Please copy out every line in the entries that includes the word "hnone".

____ DATASET CONTENT

-- ==== Sys2Proof/WellFormed.lean ====
section
/-!
DEFINITION. When an instruction is well formed: its operands are ones its row of the table admits. The
operand types carry every width; the one further check is R174's, that a forced polynomial has bit 16
set (0x10000 <= p <= 0x1FFFF).
-/

namespace Sys2Proof

/-- A forced polynomial the row `CRC.FORCE` admits: bit 16 set (R78, R174). -/
def polyAdmitted (p : Poly) : Bool := p.getLsbD 16

/-- The operands are ones the instruction's row admits. -/
def Instr.wellFormed : Instr → Bool
  | .crcForce p _ => polyAdmitted p
  | .smp0 | .smp1 => true
  | .smpxB7 _ | .smpxB6 _ | .smpxB5 _ | .smpxB4 _ | .smpxB3 _ | .smpxB2 _ | .smpxB1 _ => true
  | .manLowPhaseA0 | .manLowPhaseA1 | .manLowPhaseB0 | .manLowPhaseB1 => true
  | .manHighPhaseA0 | .manHighPhaseA1 | .manHighPhaseB0 | .manHighPhaseB1 => true
  | .bit0 | .bit1 => true
  | .frame _ _ _ _ => true
  | .polyOtherSof0 | .polyOtherSof1 | .poly2gigSof2 | .poly2gigSof3 | .poly2gigSof4 => true
  | .polyOtherSof5 | .polyOtherSof6 | .poly2gigSof7 | .polyHoneywellSof8 | .poly2gigSof9 => true
  | .poly2gigSofA | .poly2gigSofB | .poly2gigSofC | .polyVivintSofD | .polyVivintSofE => true
  | .poly2gigSofF => true
  | .crcAuto _ _ => true
  | .selReserved _ _ => true
  | .reset => true

/-- `i` is well formed. -/
abbrev Instr.WellFormed (i : Instr) : Prop := i.wellFormed = true

end Sys2Proof
end

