-- ==== Sys2Proof/Machine/Step.lean ====
section
/-!
DEFINITION. One step of the block: the next input event, through all four stages (R5, R190).
-/

namespace Sys2Proof.Machine

/-- One step. A configuration that is not admitted is refused (X1, R108). With nothing presented the
block holds its state and asserts nothing (R221, log entry 5). Otherwise the next event is consumed, its
word decoded and the instruction run; a failed sync test delivers nothing (R140). -/
def step (s : State) : Host.Outcome State Fault Refusal :=
  if s.admitted then
    match s.input with
    | [] => .next s.quiet
    | e :: rest =>
      match decode (portWord e s) with
      | .ok i => exec i (s.setInput rest)
      | .error .noSync => .next (s.setInput rest).quiet
  else .refused .spbNotAdmitted

/-- `s` with the instruction of `nbits` bits and value `w` placed where the next step takes its word
(log entry 12). -/
def State.withFetchWord (s : State) (nbits w : Nat) : State := placeTableWord s nbits w

end Sys2Proof.Machine
end

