/-- Idle chips release a pending data bit with the first of them, and yield nothing more (R131). -/
theorem decodedBits_pending_idle (d : Bit) (j : Nat) :
    decodedBits (pendingState d) (List.replicate j false) = if j = 0 then [] else [d] := by
  cases j with
  | zero => rfl
  | succ j =>
    have hnext : nextMState (pendingState d) false = levelState false := nextMState_pendingState d false
    have hrest : decodedBits (levelState false) (List.replicate j false) = [] := by
      simpa [decodedBits] using decodedBits_steady false j []
    simp [List.replicate_succ, decodedBits, pendingBit_pendingState, hnext, hrest]

/-- The decoder's bits on the chips of a transmission: all but the last, which takes one idle chip (R133). -/
theorem decodedBits_transmission (k j : Nat) (ds : List Bit) :
    decodedBits .lowPhaseA (List.replicate k false ++ true :: (ds.flatMap symbol ++
        List.replicate j false)) =
      if j = 0 then (true :: ds).dropLast else true :: ds := by
  have hlocked : decodedBits .lowPhaseA (List.replicate k false ++ true :: (ds.flatMap symbol ++
      List.replicate j false)) = decodedBits (pendingState true) (ds.flatMap symbol ++
      List.replicate j false) := decodedBits_steady false k _
  rw [hlocked, decodedBits_pending_symbols, decodedBits_pending_idle]
  split
  · exact List.append_nil _
  · exact List.dropLast_append_getLast (List.cons_ne_nil true ds)

/-- A frame's bits from bit 48 up are the zero and the ones of a preamble (R75, R148). -/
theorem bitsFrom_eq_preambleBits {f : Word} (hf : syncOf f = 0xFFFE#16) {k : Nat} (hk : k ≤ 15) :
    bitsFrom (49 + k) f = preambleBits k f := by
  induction k with
  | zero =>
    have hzero : f.getLsbD 48 = false := getLsbD_of_sync hf le_rfl (by decide)
    exact congrArg (· :: bitsFrom 48 f) hzero
  | succ k ih =>
    have hone : f.getLsbD (49 + k) = true := by
      rw [getLsbD_of_sync hf (by omega) (by omega)]
      simp
    rw [← Nat.add_assoc, bitsFrom, hone, ih (by omega)]
    rfl

/-- A frame's own 64 bits deliver it, with the last of them and not before (R143, R148). -/
theorem framedBits_bitsFrom {f : Word} (hf : syncOf f = 0xFFFE#16) :
    (framedBits 0 (bitsFrom 64 f).dropLast).2 = [] ∧ (framedBits 0 (bitsFrom 64 f)).2 = [frameEvent f] := by
  rw [show bitsFrom 64 f = preambleBits 15 f from bitsFrom_eq_preambleBits hf le_rfl]
  obtain ⟨init, d, hsplit⟩ : ∃ init d, preambleBits 15 f = init ++ [d] :=
    (List.eq_nil_or_concat' _).resolve_left fun h => by simpa [h] using length_preambleBits 15 f
  have hlen : init.length = 63 := by simpa [hsplit] using length_preambleBits 15 f
  have hquiet : ∀ pre, pre <+: init → syncOf (shiftedAll 0 pre) ≠ 0xFFFE#16 := fun pre hpre =>
    noSync_of_prefix_preambleBits (hsplit ▸ hpre.trans (List.prefix_append init [d]))
      (hpre.length_le.trans hlen.le)
  have hall : shiftedAll 0 (init ++ [d]) = f := hsplit ▸ shiftedAll_preambleBits le_rfl hf
  rw [hsplit, List.dropLast_concat, framedBits_of_noSync hquiet,
    framedBits_concat_of_sync hquiet (hall.symm ▸ hf), hall]
  exact ⟨rfl, rfl⟩

/-- From the reset values, what a transmission of data bits that begin with a one delivers is the framer's
frames on them: on all of them once the further chip is out, and on all but the last before (R133, R190). -/
theorem frames_of_transmission {s : State} {n m : Nat} {ds : List Bit} {rest : List Event} (h4 : 4 ≤ s.spb)
    (hlast : s.lastSample = false) (hcount : s.samplesSinceEdge = 0) (hm : s.mstate = .lowPhaseA)
    (hr : s.sreg = 0) (hpos : 0 < m)
    (hi : s.input = (transmissionLevels s.spb n m (true :: ds)).map sampleOf ++ rest) :
    framesIn (observed (n + 2 * (ds.length + 1) * s.spb + m) s) =
      (framedBits 0 (if chipCount s.spb m = 0 then (true :: ds).dropLast else true :: ds)).2 := by
  have hframes := frames_of_levels h4 hi
  rwa [length_transmissionLevels, hlast, hcount, hm, hr, recoveredChips_transmission h4 n hpos,
    decodedBits_transmission] at hframes

/-- Settles O53: the further chip that releases the frame's last bit is out at the last of the `HALF` idle
samples. -/
theorem transmissionIsDelivered : Obligations.TransmissionIsDelivered := by
  intro s n f rest h4 hlast hcount hm hr hf hi last
  obtain ⟨ds, hbits, hlen⟩ : ∃ ds, bitsFrom 64 f = true :: ds ∧ ds.length = 63 := by
    have h := bitsFrom_eq_preambleBits hf (k := 15) le_rfl
    exact ⟨_, h, Nat.succ_injective (length_preambleBits 15 f)⟩
  have hframes {m : Nat} {es : List Event} (hpos : 0 < m)
      (hes : idleSamples (s.spb / 2) ++ rest = idleSamples m ++ es) :
      framesIn (observed (n + 128 * s.spb + m) s) =
        (framedBits 0 (if chipCount s.spb m = 0 then (bitsFrom 64 f).dropLast else bitsFrom 64 f)).2 := by
    have hi' : s.input = (transmissionLevels s.spb n m (true :: ds)).map sampleOf ++ es := by
      rw [map_transmissionLevels, ← hbits, hi, List.append_assoc, hes, ← List.append_assoc]
      rfl
    simpa only [hlen, hbits] using frames_of_transmission h4 hlast hcount hm hr hpos hi'
  obtain ⟨hbefore, hdelivered⟩ := framedBits_bitsFrom hf
  obtain ⟨k, hk⟩ : ∃ k, s.spb / 2 = k + 1 := ⟨s.spb / 2 - 1, by omega⟩
  have hnone : chipCount s.spb k = 0 := if_pos (by omega)
  have hone : chipCount s.spb (k + 1) = 1 := by
    rw [chipCount, if_neg (by omega), hk, Nat.sub_self, Nat.zero_div]
  have hlastIdle : idleSamples (s.spb / 2) ++ rest = idleSamples k ++ sampleOf false :: rest := by
    simp [hk, idleSamples, runOf, List.replicate_succ']
  constructor
  · have hstop : last - 1 = n + 128 * s.spb + k := by omega
    rw [hstop, hframes (by omega) hlastIdle, if_pos hnone, hbefore]
  · have hstop : last = n + 128 * s.spb + (k + 1) := by omega
    rw [hstop, hframes (by omega) (by rw [hk]), hone, if_neg Nat.one_ne_zero, hdelivered]

end Sys2Proof.Machine

/-!
EXCEPTIONS (60_exceptions.md): what a step does when the host presents nothing.
-/

namespace Sys2Proof.Machine

/-- Settles O2: such a step deasserts the outputs and writes nothing else. -/
theorem stepWithoutInputHoldsState : Obligations.StepWithoutInputHoldsState := by
  intro s h4 hi
  calc step s = .next s.quiet := step_idle h4 hi
    _ = .next { s with out := {} } := rfl

end Sys2Proof.Machine

/-!
SUPPORT. The statement on the phase at the start of a transmission (70_reset_and_hazards.md): on a stream of
valid samples the decoder follows the recoverer's chips, and a run of `HALF + SPB` samples yields two of them.
-/

namespace Sys2Proof.Machine

/-- The decoder goes on from what the chip, if there is one, left (R120). -/
theorem decoderResult_fst (m : MState) (chip : Option Bit) :
    (decoderResult m chip).1 = chip.toList.foldl nextMState m := by
  cases chip <;> rfl

/-- On a stream of valid samples the decoder follows the recoverer's chips, through the table's next states
(R120, R190). -/
theorem State.mstate_after_levels {s : State} {vs : List Bit} {rest : List Event} (h4 : 4 ≤ s.spb)
    (hi : s.input = vs.map sampleOf ++ rest) :
    (s.after vs.length).mstate =
      (recoveredChips s.spb s.lastSample s.samplesSinceEdge vs).foldl nextMState s.mstate := by
  induction vs generalizing s with
  | nil => rfl
  | cons v vs ih =>
    obtain ⟨t, hstep, hspb, hti, hrec⟩ := run_step (L := 0) h4 hi
    have hdec : t.mstate = t.out.chip.toList.foldl nextMState s.mstate := by
      have hrow := decoder_step hstep
      rw [hi] at hrow
      exact (congrArg Prod.fst hrow).trans (decoderResult_fst _ _)
    rw [List.length_cons, State.after_succ hstep, ih (hspb ▸ h4) hti, recoveredChips, ← hrec, hspb, hdec,
      List.foldl_append]

/-- `HALF + SPB` samples from an edge on are just enough for two chips (R105). -/
theorem recoveredChips_halfAndChip {spb : Nat} (h4 : 4 ≤ spb) {last v : Bit} (hv : last ≠ v) (count : Nat) :
    recoveredChips spb last count (List.replicate (spb / 2 + spb) v) = [v, v] := by
  have htwo : chipCount spb (spb / 2 + spb) = 2 := by
    rw [chipCount, if_neg (by omega), Nat.add_sub_cancel_left, Nat.div_self (by omega)]
  simpa [recoveredChips, htwo] using recoveredChips_run h4 (count := count) (.inl hv)
    (show 0 < spb / 2 + spb by omega) []

/-- Settles O23: the run's two low chips fix the decoder's state, whatever it was (R134). -/
theorem lowRunLocksDecoder : Obligations.LowRunLocksDecoder := by
  intro s rest h4 hlast hi
  have hedge : s.lastSample ≠ false := by simp [hlast]
  have hi : s.input = (List.replicate (s.spb / 2 + s.spb) false).map sampleOf ++ rest := by
    rw [List.map_replicate, hi, runOf]
  have hafter := State.mstate_after_levels h4 hi
  rw [List.length_replicate, recoveredChips_halfAndChip h4 hedge] at hafter
  exact hafter.trans (nextMState_twice s.mstate false)

end Sys2Proof.Machine

/-!
SUPPORT. The statement on configurations outside the admitted range (R108, X1).
-/

namespace Sys2Proof.Machine

/-- `SPB` below 4 is outside the admitted range (R108). -/
theorem State.not_admitted_of_spb_lt {s : State} (h : s.spb < 4) : ¬ s.admitted = true :=
  mt s.admitted_iff.1 (Nat.not_le.2 h)

section notAdmitted
variable {s : State} (h : ¬ s.admitted = true)
include h

/-- Whatever is presented, a configuration that is not admitted makes no step (X1). -/
theorem step_refused_of_not_admitted : step s = .refused .spbNotAdmitted := if_neg h

/-- A valid sample of either level is refused where the configuration is not admitted (X1). -/
theorem State.sampleStep_refused (v : Bit) : s.sampleStep v = .refused .spbNotAdmitted := if_neg h

end notAdmitted

/-- Settles O3: `step` and RECOVER, which both sample rows run, begin with the test of R108. -/
theorem smallSpbIsRefused : Obligations.SmallSpbIsRefused := by
  intro s hspb
  have hnot := State.not_admitted_of_spb_lt hspb
  exact ⟨step_refused_of_not_admitted hnot, State.sampleStep_refused hnot false,
    State.sampleStep_refused hnot true⟩

end Sys2Proof.Machine
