-- ==== Sys2Proof/Machine/Flags.lean ====
section
/-!
DEFINITION. The one-bit state (spec/10_state.md R25): the flags that are computed and the sets and clears of the
controller's register bits.
-/

namespace Sys2Proof.Machine

/-- `next(i) = (i + 1) mod RING_N` (spec/43_ring_transmitter.md R181). -/
def ringNext (n i : Nat) : Nat := if i + 1 < n then i + 1 else 0

/-- "the buffer is empty iff `read_index == write_index`" (spec/10_state.md R33 (b)). -/
def ringEmpty (r : Ring) : Bool := r.rd == r.wr

/-- The producer's test: the next write index would equal the read index (R182 line 4). -/
def ringFull (n : Nat) (r : Ring) : Bool := ringNext n r.wr == r.rd

/-- The number of bytes held, `(RB.wr - RB.rd) mod RING_N` (R33 (c), R181). -/
def ringHeld (n : Nat) (r : Ring) : Nat := (r.wr + n - r.rd) % n

/-- The number of free slots, `RING_N - 1 - held` (R181). -/
def ringFree (n : Nat) (r : Ring) : Nat := n - 1 - ringHeld n r

/-- The interrupt request `TXE AND ARMED` (R50, spec/60_exceptions.md R220). -/
def State.txeRequest (s : State) : Bool := s.txe && s.armed

/-- `STATR.BSY` in variant A, `FC.busy` in variant G: the busy flag (R41, R46). -/
def State.statrBsy (s : State) : Bool := s.fc.busy

/-- The window test (R30): `d` is outside `[WIN.start, WIN.end)`. -/
def outsideWindow (w : Window) (d : Word) : Bool :=
  decide (d.toNat < w.start.toNat) || decide (w.endAddr.toNat ≤ d.toNat)

/-- One of the two error flags is set (spec/41_flash_alternate.md R150 line 22). -/
def statusFlagged (s : Statr) : Bool := s.pgerr || s.wrprterr

/-- Read-modify-write of a level bit of `CTLR`: the other bits stay (R44, R45). -/
def setLevel (b : LevelBit) (v : Bool) (c : Ctlr) : Ctlr :=
  match b with
  | .per => { c with per := v }
  | .ppg => { c with ppg := v }

/-- `ClearErr()`: both error flags together (R46). -/
def clearErrFlags (s : Statr) : Statr := { s with pgerr := false, wrprterr := false }

/-- The completion of a commit ORs the two fault draws into the sticky flags (spec/20_memory.md R75). -/
def orErrFlags (pg wp : Bool) (s : Statr) : Statr :=
  { s with pgerr := s.pgerr || pg, wrprterr := s.wrprterr || wp }

end Sys2Proof.Machine
end

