-- ==== Sys2Proof/Machine/Capacity.lean ====
section
/-!
DEFINITION. The capacity query (spec/42_verify_and_capacity.md R174).
-/

namespace Sys2Proof.Machine

/-- `get_max_firmware_size()` (R174). -/
def execGetMaxFirmwareSize (s : State) : Outcome := start .getMaxFirmwareSize none [.retSize] s

end Sys2Proof.Machine
end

________

=== FINISHED EXERCISE ===
  have hnone : chipCount s.spb k = 0 := if_pos (by omega)
    rw [hstop, hframes (by omega) hlastIdle, if_pos hnone, hbefore]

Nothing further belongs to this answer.